> [TASK INSTRUCTIONS] From the first line of the records down to the one that holds "rcases Nat.lt_or_ge j 8 with hj | hj", transcribe each line exactly and add nothing.

> [DATA EXTRACTS]
BEGIN
/-- A list that holds each register at its address holds nothing else (R32: all 8 addresses are decoded). -/
theorem State.eq_registers_iff (s : State) (l : List Word) :
    l = s.registers ↔ l.length = 8 ∧ ∀ a : BitVec 3, l[a.toNat]? = some (s.register a) := by
  constructor
  · rintro rfl
    exact ⟨s.registers_length, s.registers_getElem?⟩
  · rintro ⟨hlen, hget⟩
    refine List.ext_getElem? fun j => ?_
    rcases Nat.lt_or_ge j 8 with hj | hj
    · have hread := (hget (BitVec.ofNat 3 j)).trans (s.registers_getElem? (BitVec.ofNat 3 j)).symm
      rwa [BitVec.toNat_ofNat, Nat.mod_eq_of_lt hj] at hread
    · rw [List.getElem?_eq_none (hlen.trans_le hj), List.getElem?_eq_none (s.registers_length.trans_le hj)]

/-- While BUSY = 0 every read transaction reads the register, so reads tell the list too. -/
theorem State.eq_registers_iff_readPort {s : State} (h : s.busy = false) (l : List Word) :
    l = s.registers ↔ l.length = 8 ∧ ∀ (k : Nat) (a : BitVec 3), l[a.toNat]? = some (s.readPort k a) := by
  simp only [State.readPort_idle h, forall_const, s.eq_registers_iff]

/-! ### When a run has a result -/

theorem System.result_eq_some_iff (y : System) (r : RunResult) :
    y.result = some r ↔
      y.ended = true ∧ r.output = y.taken ∧ r.inq = y.block.inq ∧ r.registers = y.block.registers := by
  obtain ⟨output, registers, inq⟩ := r
  rw [System.result, Option.ite_none_right_eq_some, Option.some.injEq, RunResult.mk.injEq]
  refine and_congr_right fun _ => ⟨?_, ?_⟩ <;> rintro ⟨rfl, rfl, rfl⟩ <;> exact ⟨rfl, rfl, rfl⟩

/-! ### The output only grows -/

/-- The output of the joined block: the bytes taken, then those still queued. -/
theorem System.joined_outq (y : System) : y.joined.outq = y.taken ++ y.block.outq := rfl

theorem System.joined_outq_prefix_move (y : System) (m : Move) : y.joined.outq <+: (y.move m).joined.outq := by
  by_cases hm : m = .step
  · subst hm
    obtain ⟨-, e, hout⟩ := streamsOnlyAdvance y.block _ y.block.step_stepped
    refine ⟨e, ?_⟩
    rw [System.joined_outq, System.joined_outq, System.move_step, hout, List.append_assoc]
  · rw [y.joined_transfer hm]

theorem System.joined_outq_prefix_run (y : System) (ms : List Move) : y.joined.outq <+: (y.run ms).joined.outq :=
  System.run_keeps (P := fun z => y.joined.outq <+: z.joined.outq)
    (fun z m h => h.trans (z.joined_outq_prefix_move m)) ms y (List.prefix_refl _)

/-- Settles O57: the result is read off the ended system, whose block is idle, so that reads are exact; and a transfer only
moves output bytes to the host, while a step adds some at the end. -/
theorem runResultIsOutputRegistersAndInput : Obligations.RunResultIsOutputRegistersAndInput := by
  refine ⟨fun y r => ?_, fun y moves => ?_⟩
  · rw [y.result_eq_some_iff, y.ended_iff]
    constructor
    · rintro ⟨⟨hwords, hbusy, hout⟩, houtput, hinq, hregs⟩
      exact ⟨hwords, hbusy, hout, houtput, hinq, (State.eq_registers_iff_readPort hbusy _).mp hregs⟩
    · rintro ⟨hwords, hbusy, hout, houtput, hinq, hreads⟩
      exact ⟨⟨hwords, hbusy, hout⟩, houtput, hinq, (State.eq_registers_iff_readPort hbusy _).mpr hreads⟩
  · obtain ⟨e, he⟩ := y.joined_outq_prefix_run moves
    exact ⟨e, he.symm⟩

/-! ### Reads after reset -/

theorem State.readPort_reset (k : Nat) (a : BitVec 3) : State.reset.readPort k a = State.reset.register a :=
  State.readPort_idle rfl k a

/-- Settles O21: after reset the block is idle, so each read is the register. -/
theorem registersAfterReset : Obligations.RegistersAfterReset := by
  intro k
  simp only [State.readPort_reset]
  exact ⟨State.status_reset, by decide, by decide, rfl, rfl, by decide, rfl, rfl⟩

end Sys2Proof.Machine
end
END
> [FINAL ANSWER]
/-- A list that holds each register at its address holds nothing else (R32: all 8 addresses are decoded). -/
theorem State.eq_registers_iff (s : State) (l : List Word) :
    l = s.registers ↔ l.length = 8 ∧ ∀ a : BitVec 3, l[a.toNat]? = some (s.register a) := by
  constructor
  · rintro rfl
    exact ⟨s.registers_length, s.registers_getElem?⟩
  · rintro ⟨hlen, hget⟩
    refine List.ext_getElem? fun j => ?_
    rcases Nat.lt_or_ge j 8 with hj | hj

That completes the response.